Remi Joseph-Salisbury
Remi Joseph-Salisbury is a Reader in Sociology at the University of Manchester, specializing in racisms and antiracisms, particularly in education and policing. He is currently working on a Leverhulme-funded project exploring the impact of police presence in schools. Remi co-authored Anti-Racist Scholar-Activism (Manchester UP 2021, open access), which won a 2023 Society of Professors of Education Outstanding Book Award. He also co-edited The Fire Now: Anti-Racism in Times of Explicit Racial Violence (Zed Books 2018) and authored Black Mixed-Race Men (Emerald Publishing 2018), which received the Philip Abram Prize for best first book in Sociology. In addition, Remi recently led the first study on the impact of security services on students in British universities, culminating in the publication of Whose Campus, Whose Security?. Prior to this, he was lead author on a seminal report on Race and Ethnicity in British Sociology for the British Sociological Association. His recent work addresses topics such as police in schools, campus securitization, pandemic policing, police abolition, and racism in British education. Remi is a steering group member of the Northern Police Monitoring Project, an abolitionist group based in Greater Manchester, and the No Police in Schools campaign. He is also a member of the Centre on the Dynamics of Ethnicity (CoDE).
Collected Work
“Critical Race Theory and Abolition as a Framework for Radical Analysis: Lessons from the No Police in Schools Campaign”

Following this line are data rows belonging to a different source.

-- ==== Sys2Proof/Proofs/Primitives.lean ====
section
/-! The primitives of the memory and register model (40 R140 to R155) and the timers (60 R390, R391): what each returns as
a number, which cells it stores, and the counting of a pair and of a chain of two pairs. -/

namespace Sys2Proof.Machine

/-! ## Returned values as numbers (40 R140, R143, R151 to R154) -/

/-- A nibble is returned as itself (log 7). -/
theorem toNat_nibble_setWidth (x : Nibble) : (x.setWidth 8).toNat = x.toNat :=
  BitVec.toNat_setWidth_of_le (by decide)

theorem toNat_bitByte (b : Bool) : (bitByte b).toNat = b.toNat := by cases b <;> rfl

theorem toNat_bitByte_bitOf (x : Nibble) (i : Nat) : (bitByte (bitOf x i)).toNat = x.toNat / 2 ^ i % 2 :=
  (toNat_bitByte _).trans (Nat.toNat_testBit x.toNat i)

theorem toNat_add4 (x y : Nibble) : (add4 x y).toNat = (x.toNat + y.toNat) % 16 := BitVec.toNat_add x y

theorem toNat_com4 (x : Nibble) : (com4 x).toNat = 15 - x.toNat := BitVec.toNat_not

theorem toNat_sub4 (x y : Nibble) : ((sub4 x y).toNat : Int) = ((x.toNat : Int) - y.toNat) % 16 := by
  have hx := x.isLt
  have hy := y.isLt
  rw [sub4, BitVec.toNat_sub]
  omega

/-- Value and carry of `adc4` are the low four bits and the fifth bit of one sum (40 R152). -/
theorem adcCarry_adcValue (x y : Nibble) (c : Bool) :
    16 * (adcCarry x y c).toNat + (adcValue x y c).toNat = x.toNat + y.toNat + c.toNat := by
  have hx := x.isLt
  have hy := y.isLt
  have hc := c.toNat_lt
  have hvalue : (adcValue x y c).toNat = adcSum x y c % 16 := BitVec.toNat_ofNat _ 4
  rw [hvalue, adcCarry, adcSum]
  by_cases h : 16 ≤ x.toNat + y.toNat + c.toNat
  · rw [decide_eq_true h, Bool.toNat_true]
    omega
  · rw [decide_eq_false h, Bool.toNat_false]
    omega

/-- Settles O5: each answer is one `deliver`, after a `setC` for `adc4`, and the value is that of its rule. -/
theorem valuePrimitives : Obligations.ValuePrimitives := by
  intro s a b x y
  refine ⟨⟨_, rfl, ?_, deliver_unchanged _ _ s⟩, ⟨_, rfl, ?_, deliver_unchanged _ _ s⟩,
    ⟨_, rfl, ?_, deliver_unchanged _ _ s⟩, ⟨_, rfl, ?_, deliver_unchanged _ _ s⟩,
    ⟨_, rfl, ?_, deliver_unchanged _ _ s⟩, ⟨_, rfl, ?_, ?_, ?_⟩⟩
  · rw [deliver_ret, toNat_nibble_setWidth]
  · rw [deliver_ret, testBit, toNat_bitByte_bitOf]
  · rw [deliver_ret, toNat_nibble_setWidth, toNat_add4]
  · rw [deliver_ret, toNat_nibble_setWidth, toNat_com4]
  · rw [deliver_ret, toNat_nibble_setWidth, toNat_sub4]
  · rw [deliver_ret, deliver_C, setC_C, toNat_nibble_setWidth, adcCarry_adcValue]
  · rw [deliver_ret, toNat_nibble_setWidth]
    exact BitVec.isLt _
  · exact ((setC_unchanged _ _ s).trans (deliver_unchanged _ _ _)).mono (by simp)

/-! ## One cell stored (40 R141, R144, R145) -/

theorem bitOf_bitMask (b : BitVec 2) (i : Nat) : bitOf (bitMask b) i = decide (b.toNat = i) := by
  have hb : b.toNat < 4 := b.isLt
  have hmask : bitMask b = BitVec.twoPow 4 b.toNat := (BitVec.twoPow_eq 4 b.toNat).symm
  rw [hmask, bitOf, BitVec.getLsbD_twoPow, decide_eq_true hb, Bool.true_and]

theorem cellBit_setBit (w : Who) (a : Addr) (b : BitVec 2) (i : Nat) (s : State) :
    cellBit w a i (setBit w a b s) = if i = b.toNat then true else cellBit w a i s := by
  have hmask := bitOf_bitMask b i
  rw [cellBit, setBit, readCell_writeCell_same]
  simp only [bitOf, cellBit, BitVec.getLsbD_or] at hmask ⊢
  rw [hmask]
  by_cases h : i = b.toNat <;> simp [h, eq_comm]

theorem cellBit_resetBit {i : Nat} (hi : i < 4) (w : Who) (a : Addr) (b : BitVec 2) (s : State) :
    cellBit w a i (resetBit w a b s) = if i = b.toNat then false else cellBit w a i s := by
  have hmask := bitOf_bitMask b i
  rw [cellBit, resetBit, readCell_writeCell_same]
  simp only [bitOf, cellBit, BitVec.getLsbD_and, BitVec.getLsbD_not] at hmask ⊢
  rw [hmask]
  by_cases h : i = b.toNat <;> simp [h, hi, eq_comm]

/-- Settles O6: each of the three is one `writeCell`. -/
theorem cellWritesStoreOneCell : Obligations.CellWritesStoreOneCell := fun s a b v =>
  ⟨⟨_, rfl, readCell_writeCell_same _ a v s, writeCell_outside _ a v s, writeCell_unchanged _ a v s⟩,
    ⟨_, rfl, fun i _ => cellBit_setBit _ a b i s, writeCell_outside _ a _ s, writeCell_unchanged _ a _ s⟩,
    ⟨_, rfl, fun _ hi => cellBit_resetBit hi _ a b s, writeCell_outside _ a _ s, writeCell_unchanged _ a _ s⟩⟩

/-! ## The pointers (40 R146 to R148, R150) -/

/-- A second exchange restores the state whole (40 R146). -/
theorem swapPointers_swapPointers (w : Who) (s : State) : swapPointers w (swapPointers w s) = s := by cases w <;> rfl

theorem exec_swap (s : State) : exec .swap s = .next (swapPointers s.active s) := rfl

theorem exec_swap_twice (s : State) : exec .swap (swapPointers s.active s) = .next s := by
  rw [exec_swap, swapPointers_active, swapPointers_swapPointers]

theorem toAddr_pointerOf (a : Addr) : (pointerOf a).toAddr = a :=
  BitVec.extractLsb'_append_extractLsb'_eq_extractLsb' (by rfl) |>.trans BitVec.extractLsb'_eq_self

theorem toNat_toAddr_incFull (p : Pointer) : p.incFull.toAddr.toNat = (p.toAddr.toNat + 1) % 256 := by
  rw [Pointer.incFull, toAddr_pointerOf]
  exact BitVec.toNat_add p.toAddr 1

theorem toNat_incPage_lo (p : Pointer) : p.incPage.lo.toNat = (p.lo.toNat + 1) % 16 := BitVec.toNat_add p.lo 1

This article brings Critical Race Theory (CRT) and abolitionist theory into conversation, exploring their combined potential as an analytical framework for understanding reform, social change, and retrenchment. Using the Greater Manchester-based No Police in Schools campaign as a case study, I analyse Manchester City Council's reported decision to remove School-Based Police Officers – a move first celebrated by some as a victory but later found to be fraught with complexity.